Russia’s largest fanfic website Ficbook announced that it will not be banning LGBTQ+ content or passing authors’ personal data to the Russian authorities. “Ficbook is not under Russian jurisdiction, nor does it operate under its rules,” — states the platform’s message.
However, in July Ficbook removed a short story because of the author’s annotation expressing support for Ukraine and urging Russians to protest. The website’s managers cited their policy of banning “works that touch on recent tragedies or political conflicts.”
Book publishers are also preparing for the new law. LikeBook, a publishing company, decided to “make censorship more obvious” by blacking out erotic scenes in “To smithereens”, a book about one gay relationship. The new legislation is bound to exacerbate self-censorship, which is already permeating the publishing business, experts say.
“In the 9 years since the law banning ‘gay-propaganda’ to underage children was passed, the courts processed a hundred cases,” lawyer Maxim Olenichev refered to official data in his interview with Meduza.
“The law itself is not the source of negative impact. It’s self-censorship. For instance, clubs would refuse to rent their space out for an LGBT-themed party, while members of the LGBT community are being forced to ‘quietly’ quit their jobs; teachers, for instance,” he noted.
Kirill Fedorov, a psychologist and a gay rights activist, urged calm. “There’s no point in panicking.
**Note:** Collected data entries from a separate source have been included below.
-- ==== Sys2Proof/Machine/Kennel.lean ====
section
/-! DEFINITION. The Kennel scheduler (R146–R164): FIFOs, grains, dispatch, publication, ordered flows and EOF; the raster's and the
sinks' side of a FIFO; and the meanings of the grain commands. -/

namespace Sys2Proof.Machine

namespace State

/-- R460: a fault that the device cannot mask has arisen; an ACTIVE brace device will give up control for it. -/
def unmaskable (s : State) (cause : Nat) : State :=
  if s.brace.state = .active then { s with brace := { s.brace with faults := s.brace.faults ++ [cause] } } else s

/-! ## FIFOs (R146–R151) -/

def fifoOf (s : State) (f : Nat) : Fifo := Sparse.get {} s.kennel.fifos f

/-- The live graph's FIFO descriptor. -/
def fifoDesc (s : State) (f : Nat) : Option FifoDesc := s.kennel.graph.bind (fun g => g.fifos[f]?)

/-- Lines held by a FIFO (KNL_FIFOf_LEVEL). -/
def fifoLevel (x : Fifo) : Nat := (x.recs.map Rec.lines).sum

/-- A FIFO after a change: its high-water mark, FIFO_HWM, and the cycles it was full. -/
def putFifo (s : State) (f : Nat) (x : Fifo) : State :=
  match s.fifoDesc f with
  | none => s
  | some d =>
    let before := fifoLevel (s.fifoOf f)
    let level := fifoLevel x
    let now := s.time.frc
    let s := match x.fullSince with
      | some t => s.count (R.KNL_FIFOf_FULL_CYC f) (now - t)
      | none => s
    let x := { x with fullSince := if level = d.lines then some now else none }
    let s := s.setReg (R.KNL_FIFOf_HWM f) (w32 (max (s.field (R.KNL_FIFOf_HWM f) 18 0) level))
    let s := s.raiseIf (d.hwm != 0 && decide (d.hwm ≤ level) && decide (before < d.hwm)) R.KNL_STATUS 4
    { s with kennel := { s.kennel with fifos := Sparse.put {} s.kennel.fifos f x } }

/-- R149: room for this many more lines. -/
def fifoRoom (s : State) (f lines : Nat) : Bool :=
  match s.fifoDesc f with
  | none => false
  | some d => let x := s.fifoOf f; decide (fifoLevel x + x.reserved + lines ≤ d.lines)

/-- R148: a FIFO of d, with what it holds changed, once the write pointer has moved on by so many lines: the read pointer follows. -/
def advance (d : FifoDesc) (x : Fifo) (lines : Nat) : Fifo :=
  let m := 2 * d.lines
  let wp := (x.wp + lines) % m
  { x with wp := wp, rp := (wp + m - fifoLevel x) % m }

/-- Records are published to a FIFO. A sink of TARGET 0 discards them (R143). -/
def publish (s : State) (f : Nat) (l : List Rec) : State :=
  match s.fifoDesc f with
  | none => s
  | some d =>
    let x := s.fifoOf f
    let eof := x.eof || l.any Rec.isEof
    let lines := (l.map Rec.lines).sum
    if d.sink && d.sinkTarget == 0 then
      s.putFifo f (advance d { x with eof := eof, recs := if eof then [Rec.eof 0] else [] } lines)
    else s.putFifo f (advance d { x with recs := x.recs ++ l, eof := eof } lines)

/-- The next record a grain would take from a FIFO. -/
def nextRec (s : State) (f : Nat) : Option Rec := let x := s.fifoOf f; x.recs[x.taken - x.head]?

/-- Records of the prefix whose grains have completed. -/
def donePrefix (fin : List Nat) : Nat → Nat → Nat
  | 0, _ => 0
  | k + 1, i => if fin.contains i then donePrefix fin k (i + 1) + 1 else 0

/-- R148, R151: the records of completed grains are released from the front; a WINDOW FIFO keeps WIN − 1 of them until EOF is
consumed. -/
def releaseFifo (s : State) (f : Nat) : State :=
  match s.fifoDesc f with
  | none => s
  | some d =>
    let x := s.fifoOf f
    let n := donePrefix x.finished x.recs.length x.head
    let keep := if d.window && !x.eofTaken then d.winLines - 1 else 0
    let k := n - keep
    s.putFifo f (advance d { x with recs := x.recs.drop k, head := x.head + k, finished := x.finished.filter (fun i => decide (x.head + k ≤ i)) } 0)

/-- The record of index i has been consumed. -/
def finishRec (s : State) (f i : Nat) : State :=
  let x := s.fifoOf f
  ((s.putFifo f { x with finished := i :: x.finished })).releaseFifo f

/-! ## Grains (R149, R152) -/

/-- Grains formed and not yet finished, over all nodes (KNL_INFLIGHT). -/
def inFlight (s : State) : Nat := (s.kennel.nodes.map (fun n => n.2.formed - n.2.finished)).sum

/-- R149: the output lines that a grain of node i reserves in each of its output FIFOs, as computed when the graph was loaded. -/
def needLines (g : Graph) (i : Nat) : Nat := g.reserve.getD i 1

/-- R152: every output has room for one more grain. -/
def outputsFit (s : State) (g : Graph) (i : Nat) (n : Node) : Bool := n.outs.all (fun f => s.fifoRoom f (needLines g i))

/-- The published record that a grain takes on one of its inputs. -/
def recAt (s : State) (k : Nat) : Option Rec := let f := s.fifoOf (k / 2 ^ 32); f.recs[k % 2 ^ 32 - f.head]?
I remember the fear-mongering around the ‘gay propaganda’ law in 2013. It’s over, there will be no parades, we won’t be able to provide help to the underage, all LGBT orgs will get closed, they will ban coming-outs, or people of the same gender walking hand-in-hand… 80% of these fears turned out to be anxious fantasies,” he said.
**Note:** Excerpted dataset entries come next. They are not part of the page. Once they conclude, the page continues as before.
-- ==== Sys2Proof/Machine/Fixture.lean ====
section
/-! DEFINITION. Fixture output (R291–R312): the fixture sink, the slot store and its images, sACN output and input, the endpoint
table's ageing, DMX512-A and RDM. -/

namespace Sys2Proof.Machine

/-- R294: an entry of the output universe table. -/
structure OutUni where
  uni : Nat
  en : Bool
  sacn : Bool
  preview : Bool
  ovr : Bool
  source : Nat
  prio : Nat
  inIdx : Nat
  port : Nat
  destIp : Nat
deriving DecidableEq, Repr

namespace State

def setFix (s : State) (f : FixtureSt) : State := { s with fixture := f }

/-! ## Options (R313, R314) -/

def fixEn (s : State) : Bool := s.flag R.FIX_CTRL 0
def fixOut (s : State) : Bool := s.fixEn && s.flag R.FIX_CTRL 1
def fixIn (s : State) : Bool := s.fixEn && s.flag R.FIX_CTRL 2
def fixBase (s : State) (lo hi : Nat) : Nat := s.field hi 1 0 * 2 ^ 32 + s.field lo 31 16 * 65536
def outCount (s : State) : Nat := min 32768 (s.field R.FIX_OUT_COUNT 16 0)
def inCount (s : State) : Nat := min 4096 (s.field R.FIX_IN_COUNT 12 0)
def slotBase (s : State) : Nat := s.fixBase R.FIX_SLOT_LO R.FIX_SLOT_HI

/-- R314: SYNC_UNIV; 0 disables. -/
def syncUniv (s : State) : Nat := let v := s.field R.FIX_SYNC 15 0; if 63999 < v then 0 else v

/-- R294: entry u of the output universe table; an entry whose universe number is none is disabled. -/
def outUni (s : State) (u : Nat) : OutUni :=
  let e := s.rdBytes (s.fixBase R.FIX_OUT_LO R.FIX_OUT_HI + 32 * u) 16
  let fl := leAt e 2 1
  let n := leAt e 0 2
  { uni := n, en := decide (u < s.outCount) && decide (1 ≤ n) && decide (n ≤ 63999) && decide (128 ≤ fl)
    sacn := fl / 64 % 2 == 1, preview := fl / 32 % 2 == 1, ovr := fl / 16 % 2 == 1, source := fl / 4 % 4 % 3
    prio := min 200 (leAt e 3 1), inIdx := leAt e 4 2, port := leAt e 6 1, destIp := leAt e 8 4 }

/-- R304: entry i of the input universe table: enabled, SYNC, LTP, universe. -/
def inUni (s : State) (i : Nat) : Bool × Bool × Bool × Nat :=
  let e := s.rdBytes (s.fixBase R.FIX_IN_LO R.FIX_IN_HI + 16 * i) 3
  let fl := leAt e 2 1
  let n := leAt e 0 2
  (decide (i < s.inCount) && decide (1 ≤ n) && decide (n ≤ 63999) && decide (128 ≤ fl), fl / 2 % 2 == 1, fl % 2 == 1, n)

/-- R295: the image of universe u for an epoch, and the snapshot of input i. -/
def imageAddr (s : State) (u : Nat) (e : Epoch) : Nat := s.slotBase + (e.toNat % 2) * 0x2000000 + 1024 * u
def snapAddr (s : State) (i : Nat) : Nat := s.slotBase + 0x6000000 + 1024 * i
def ovrAddr (s : State) (u : Nat) : Nat := s.slotBase + 0x4000000 + 1024 * u

/-- R295: an image read: START code and COUNT slots. -/
def readImage (s : State) (a : Nat) : Bytes := s.rdBytes a (1 + min 512 (s.rdLE (a + 0x202) 2))

/-- R295: an image written: START code, slots, zeros behind them, COUNT. -/
def writeImage (s : State) (a : Nat) (l : Bytes) : State := (s.wrBytes a (slice l 0 513)).wrLE (a + 0x202) 2 (l.length - 1)

/-! ## The sink (R297) -/

def graphKey (u : Nat) (e : Epoch) : Nat := 2 * u + e.toNat % 2

/-- R297: the graph part of universe u for epoch e. -/
def graphPart (s : State) (u : Nat) (e : Epoch) : Option Bytes :=
  match s.fixture.graph.lookup (graphKey u e) with
  | some (e', l) => if e' = e then some l else none
  | none => none

def putGraphPart (s : State) (u : Nat) (e : Epoch) (l : Bytes) : State :=
  s.setFix { s.fixture with graph := (graphKey u e, (e, l)) :: s.fixture.graph.filter (fun x => x.1 != graphKey u e) }

def sinkErr (s : State) : State := (s.bump R.FIX_SINK_BAD_CNT).raise R.FIX_STATUS 1

/-- R297: the fixture sink takes the next record. With EN = 0 it is discarded (DEDUCED). -/
def fixSink (s : State) : State :=
  match s.sinkHead 2 with
  | none => s
  | some (f, r) =>
    let u := r.tag
    let o := s.outUni u
    let ok := r.kind == 2 && decide (u < s.outCount) && o.en && (o.source == 0 || o.source == 2) && decide (2 ≤ r.payload.length)
      && decide (r.payload.length ≤ 513) && (s.graphPart u s.kennel.epoch).isNone
    let s := if !s.fixEn then s
      else if ok then (s.putGraphPart u s.kennel.epoch r.payload).digestRecord 2 r
      else s.sinkErr
    s.sinkTake f

/-! ## Images (R298, R299) -/

/-- The slot-wise higher of two images, the START code of the first. -/
def mergeHigh (a b : Bytes) : Bytes :=
  let n := max a.length b.length
  (List.range n).map (fun i => if i = 0 then a.getD 0 0 else
    let x := a.getD i 0
    let y := b.getD i 0
    if x.toNat < y.toNat then y else x)

/-- R298, step 4: the overrides of a universe. -/
def withOverrides (s : State) (u : Nat) (l : Bytes) : Bytes :=
  let a := s.ovrAddr u
  let v := s.rdBytes a 576
  let on (i : Nat) : Bool := (v.getD (512 + i / 8) 0).getLsbD (i % 8)
  let top := (List.range 512).foldl (fun m i => if on i then i + 1 else m) 0
  let n := max (l.length - 1) top
  (l.getD 0 0) :: (List.range n).map (fun i => if on i then v.getD i 0 else l.getD (i + 1) 0)

/-- R301, R303: a composed universe is queued for its data packet. -/
def queueUni (s : State) (u : Nat) (o : OutUni) (r : Epoch) : State :=
  if !(o.sacn && s.fixOut && decide (o.port ≤ 35)) then s
  else if s.bracePort o.port then s.raise R.FIX_STATUS 10
  else s.setFix { s.fixture with queue := s.fixture.queue ++ [(u, r)]
                                 sending := if s.fixture.sending.contains u then s.fixture.sending else u :: s.fixture.sending }

/-- R298: the image of universe u for epoch r, with its graph part as given. -/
def composeUni (s : State) (u : Nat) (o : OutUni) (r : Epoch) (graph : Bytes) : State :=
  let snap := if o.inIdx < 4096 then s.readImage (s.snapAddr o.inIdx) else [0]
  let base := if o.source = 0 then graph else if o.source = 1 then snap else mergeHigh graph snap
  let l := if o.ovr then s.withOverrides u base else base
  (s.writeImage (s.imageAddr u r) l).queueUni u o r

/-- R303: a universe that was sending is enabled no longer: three terminated packets. -/
def noteStopped (s : State) (u : Nat) : State :=
  s.setFix { s.fixture with sending := s.fixture.sending.filter (· != u), term := s.fixture.term ++ [(u, 3)],
                                 termAt := Sparse.erase s.fixture.termAt u }

/-- R303: entries whose EN has fallen; seen when the universes are composed. -/
def stopFallen (s : State) : State :=
  (s.fixture.sending.filter (fun u => !(s.outUni u).en)).foldl noteStopped s

/-- R298: the universes of SOURCE 1, at step 7. -/
def composeInputs (s : State) (r : Epoch) : State :=
  (List.range s.outCount).foldl (fun s u => let o := s.outUni u
    if o.en && o.source == 1 then s.composeUni u o r [0] else s) s.stopFallen

/-- R298: the graph part in effect for r, where the frame of r was dropped or brought none: that of r − 1; an empty image where
there is none (DEDUCED). -/
def graphInEffect (s : State) (u : Nat) (r : Epoch) (dropped : Bool) : Bytes × State :=
  match (if dropped then none else s.graphPart u r) with
  | some l => (l, s)
  | none =>
    let l := (s.graphPart u (r - 1)).getD [0]
    let s := if dropped then s else (s.bump R.FIX_GRAPH_MISS_CNT).raise R.FIX_STATUS 2
    (l, s.putGraphPart u r l)

/-- R298: the other universes, when Kennel's frame of r completes or is dropped. -/
def composeFrame (s : State) (r : Epoch) (dropped : Bool) : State :=
  if !s.fixEn then s
  else (List.range s.outCount).foldl (fun s u => let o := s.outUni u
    if o.en && o.source != 1 then
      let (l, s) := s.graphInEffect u r dropped
      s.composeUni u o r l
    else s) s.stopFallen

/-- R299: an override is queued. -/
def queueOverride (s : State) (u slot : Nat) (mask : Bool) (v : Nat) : State :=
  if 4096 ≤ s.fixture.overs.length then (s.bump R.FIX_OVR_DROP_CNT).raise R.FIX_STATUS 8
  else s.setFix { s.fixture with overs := s.fixture.overs ++ [(u % 32768, slot % 512, mask, v % 256)] }

/-- R299: one override lands in the override area. -/
def applyOverride (s : State) (x : Nat × Nat × Bool × Nat) : State :=
  let a := s.ovrAddr x.1
  let m := a + 512 + x.2.1 / 8
  let old := s.rdLE m 1
  let b := 2 ^ (x.2.1 % 8)
  let cleared := if old / b % 2 = 1 then old - b else old
  (s.wrLE (a + x.2.1) 1 x.2.2.2).wrLE m 1 (if x.2.2.1 then cleared + b else cleared)

/-! ## sACN input (R305–R307) -/

def sourcesOf (s : State) (i : Nat) : List SacnSource := (s.fixture.src.lookup i).getD []
def setSources (s : State) (i : Nat) (l : List SacnSource) : State :=
  s.setFix { s.fixture with src := (if l.isEmpty then [] else [(i, l)]) ++ s.fixture.src.filter (fun x => x.1 != i) }

/-- R306: the merged image of an input universe; only sources whose data has entered the merge take part. -/
def mergedInput (s : State) (i : Nat) : Bytes :=
  let l := (s.sourcesOf i).filter (fun x => !x.data.isEmpty)
  let top := l.foldl (fun m x => max m x.prio) 0
  let l := l.filter (fun x => x.prio == top)
  let last : Option SacnSource := l.foldl (fun a x => match a with
    | some y => if y.order < x.order then some x else a
    | none => some x) none
  match last with
  | none => [0]
  | some y => if (s.inUni i).2.2.1 then y.data else l.foldl (fun a x => mergeHigh a x.data) [0]

/-- R307: the merged images enter the snapshot region; a universe that is not enabled has no source. -/
def snapshotInputs (s : State) : State :=
  (List.range s.inCount).foldl (fun s i => s.writeImage (s.snapAddr i) (if (s.inUni i).1 then s.mergedInput i else [0])) s

/-- R299, R307, R298: what the fixture block does at step 7 of the boundary that starts r. -/
def fixStep (s : State) (r : Epoch) : State :=
  if !s.fixEn then s
  else
    let s := s.fixture.overs.foldl applyOverride s
    (s.setFix { s.fixture with overs := [] }).snapshotInputs.composeInputs r

/-- R306: input universe i has four sources, and `cid` is none of them; a DMX port is an extra source (R310). -/
def inputFull (s : State) (i cid : Nat) : Bool :=
  let l := s.sourcesOf i
  !l.any (fun y => y.cid == cid) && decide (cid < 2 ^ 128) && decide (4 ≤ (l.filter (fun y => decide (y.cid < 2 ^ 128))).length)

/-- R306: one source feeds input universe i. -/
def feedInput (s : State) (i : Nat) (x : SacnSource) (sync : Nat) (dmx : Bool) : State :=
  let l := s.sourcesOf i
  let old := l.find? (fun y => y.cid == x.cid)
  if s.inputFull i x.cid then (s.bump R.FIX_IN_FULL_CNT).raise R.FIX_STATUS 3
  else
    let hold := (s.inUni i).2.1 && sync != 0
    let n := s.fixture.arrivals
    let y : SacnSource := { x with order := n
                                   data := if hold then (match old with
                                     | some z => z.data
                                     | none => []) else x.data
                                   held := if hold then some (sync, x.data) else none }
    let s := s.setSources i (l.filter (fun z => z.cid != x.cid) ++ [y])
    (s.setFix { s.fixture with arrivals := n + 1 }).bumpIf (!dmx) R.FIX_IN_RX_CNT

def inBad (s : State) : State := s.bump R.FIX_IN_BAD_CNT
Igor Kochetkov, a co-founder of the “Russian LGBT Net” advocacy group, emphasised that organisations assisting queer persons “not only continued working but even scaled up their effort.”
Kochetkov is certain that the government is, for the most part, aiming to incite fear: “This is the point of all of these so-called repressive laws: you should be afraid. If you are afraid, then it worked. From then on, the bans don’t even need to be enforced, or not very often, anyway.”